◆ **WORK INSTRUCTION**
Starting with the line containing "false := by" and going on through the line containing "R504 says. -/", return the lines of the data below exactly, and only those.

++++ TASK DATA

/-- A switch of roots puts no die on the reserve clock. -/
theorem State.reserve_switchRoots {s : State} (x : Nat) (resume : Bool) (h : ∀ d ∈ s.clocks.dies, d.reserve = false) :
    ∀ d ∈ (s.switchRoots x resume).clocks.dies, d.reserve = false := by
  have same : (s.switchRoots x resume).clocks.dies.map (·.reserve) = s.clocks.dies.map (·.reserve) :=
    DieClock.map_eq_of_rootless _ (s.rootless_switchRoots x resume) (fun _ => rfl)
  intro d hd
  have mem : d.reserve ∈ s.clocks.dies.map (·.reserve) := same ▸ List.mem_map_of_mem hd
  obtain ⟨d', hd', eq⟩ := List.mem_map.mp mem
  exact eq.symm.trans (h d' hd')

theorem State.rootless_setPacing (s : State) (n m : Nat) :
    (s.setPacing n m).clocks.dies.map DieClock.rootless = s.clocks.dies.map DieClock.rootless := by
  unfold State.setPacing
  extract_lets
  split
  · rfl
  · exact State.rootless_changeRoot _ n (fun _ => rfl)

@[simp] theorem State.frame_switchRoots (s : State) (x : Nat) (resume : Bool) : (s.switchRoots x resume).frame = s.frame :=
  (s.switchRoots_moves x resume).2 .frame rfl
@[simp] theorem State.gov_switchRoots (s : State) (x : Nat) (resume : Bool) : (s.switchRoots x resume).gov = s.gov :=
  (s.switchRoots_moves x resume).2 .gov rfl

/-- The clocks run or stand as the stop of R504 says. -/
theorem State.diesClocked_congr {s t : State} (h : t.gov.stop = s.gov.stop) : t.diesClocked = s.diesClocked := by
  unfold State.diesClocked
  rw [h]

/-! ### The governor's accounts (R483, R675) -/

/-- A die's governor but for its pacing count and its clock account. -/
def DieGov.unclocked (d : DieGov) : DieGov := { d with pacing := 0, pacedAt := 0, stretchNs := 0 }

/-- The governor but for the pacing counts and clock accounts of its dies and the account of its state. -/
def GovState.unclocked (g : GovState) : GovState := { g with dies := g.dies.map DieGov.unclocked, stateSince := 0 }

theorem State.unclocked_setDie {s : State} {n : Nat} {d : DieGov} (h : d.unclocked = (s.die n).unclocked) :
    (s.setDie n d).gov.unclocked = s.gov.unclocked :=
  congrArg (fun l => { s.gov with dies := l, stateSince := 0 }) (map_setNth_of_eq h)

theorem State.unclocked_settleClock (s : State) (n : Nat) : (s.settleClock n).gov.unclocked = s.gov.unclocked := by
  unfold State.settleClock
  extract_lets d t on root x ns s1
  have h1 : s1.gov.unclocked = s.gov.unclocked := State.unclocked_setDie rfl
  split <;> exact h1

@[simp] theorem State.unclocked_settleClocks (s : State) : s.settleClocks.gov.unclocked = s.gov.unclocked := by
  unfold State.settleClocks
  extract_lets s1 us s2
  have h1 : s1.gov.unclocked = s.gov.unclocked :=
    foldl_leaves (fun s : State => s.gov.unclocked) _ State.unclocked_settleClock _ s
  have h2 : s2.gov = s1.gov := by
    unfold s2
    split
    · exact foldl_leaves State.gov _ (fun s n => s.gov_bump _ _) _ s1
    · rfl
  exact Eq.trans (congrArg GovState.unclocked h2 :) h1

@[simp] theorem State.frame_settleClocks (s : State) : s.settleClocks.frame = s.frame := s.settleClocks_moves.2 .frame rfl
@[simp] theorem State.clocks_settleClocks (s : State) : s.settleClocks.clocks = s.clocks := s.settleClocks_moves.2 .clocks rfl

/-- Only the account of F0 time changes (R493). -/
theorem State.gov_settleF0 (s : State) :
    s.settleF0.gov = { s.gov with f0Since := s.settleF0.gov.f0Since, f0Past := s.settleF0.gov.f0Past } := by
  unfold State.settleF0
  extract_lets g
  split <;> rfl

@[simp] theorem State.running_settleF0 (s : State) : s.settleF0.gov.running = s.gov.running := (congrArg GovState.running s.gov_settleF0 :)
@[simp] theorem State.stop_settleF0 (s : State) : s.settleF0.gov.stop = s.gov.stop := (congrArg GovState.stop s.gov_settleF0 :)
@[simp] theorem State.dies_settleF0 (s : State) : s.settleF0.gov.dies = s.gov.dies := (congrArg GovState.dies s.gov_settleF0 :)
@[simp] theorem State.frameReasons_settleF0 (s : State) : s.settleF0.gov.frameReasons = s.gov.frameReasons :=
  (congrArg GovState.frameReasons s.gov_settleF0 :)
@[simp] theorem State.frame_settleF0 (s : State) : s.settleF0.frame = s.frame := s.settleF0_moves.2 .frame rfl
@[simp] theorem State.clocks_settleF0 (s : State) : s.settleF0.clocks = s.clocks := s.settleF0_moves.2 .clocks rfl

++++++++

◆ **SOLUTION BELOW**
    ∀ d ∈ (s.switchRoots x resume).clocks.dies, d.reserve = false := by
  have same : (s.switchRoots x resume).clocks.dies.map (·.reserve) = s.clocks.dies.map (·.reserve) :=
    DieClock.map_eq_of_rootless _ (s.rootless_switchRoots x resume) (fun _ => rfl)
  intro d hd
  have mem : d.reserve ∈ s.clocks.dies.map (·.reserve) := same ▸ List.mem_map_of_mem hd
  obtain ⟨d', hd', eq⟩ := List.mem_map.mp mem
  exact eq.symm.trans (h d' hd')

theorem State.rootless_setPacing (s : State) (n m : Nat) :
    (s.setPacing n m).clocks.dies.map DieClock.rootless = s.clocks.dies.map DieClock.rootless := by
  unfold State.setPacing
  extract_lets
  split
  · rfl
  · exact State.rootless_changeRoot _ n (fun _ => rfl)

@[simp] theorem State.frame_switchRoots (s : State) (x : Nat) (resume : Bool) : (s.switchRoots x resume).frame = s.frame :=
  (s.switchRoots_moves x resume).2 .frame rfl
@[simp] theorem State.gov_switchRoots (s : State) (x : Nat) (resume : Bool) : (s.switchRoots x resume).gov = s.gov :=
  (s.switchRoots_moves x resume).2 .gov rfl

/-- The clocks run or stand as the stop of R504 says. -/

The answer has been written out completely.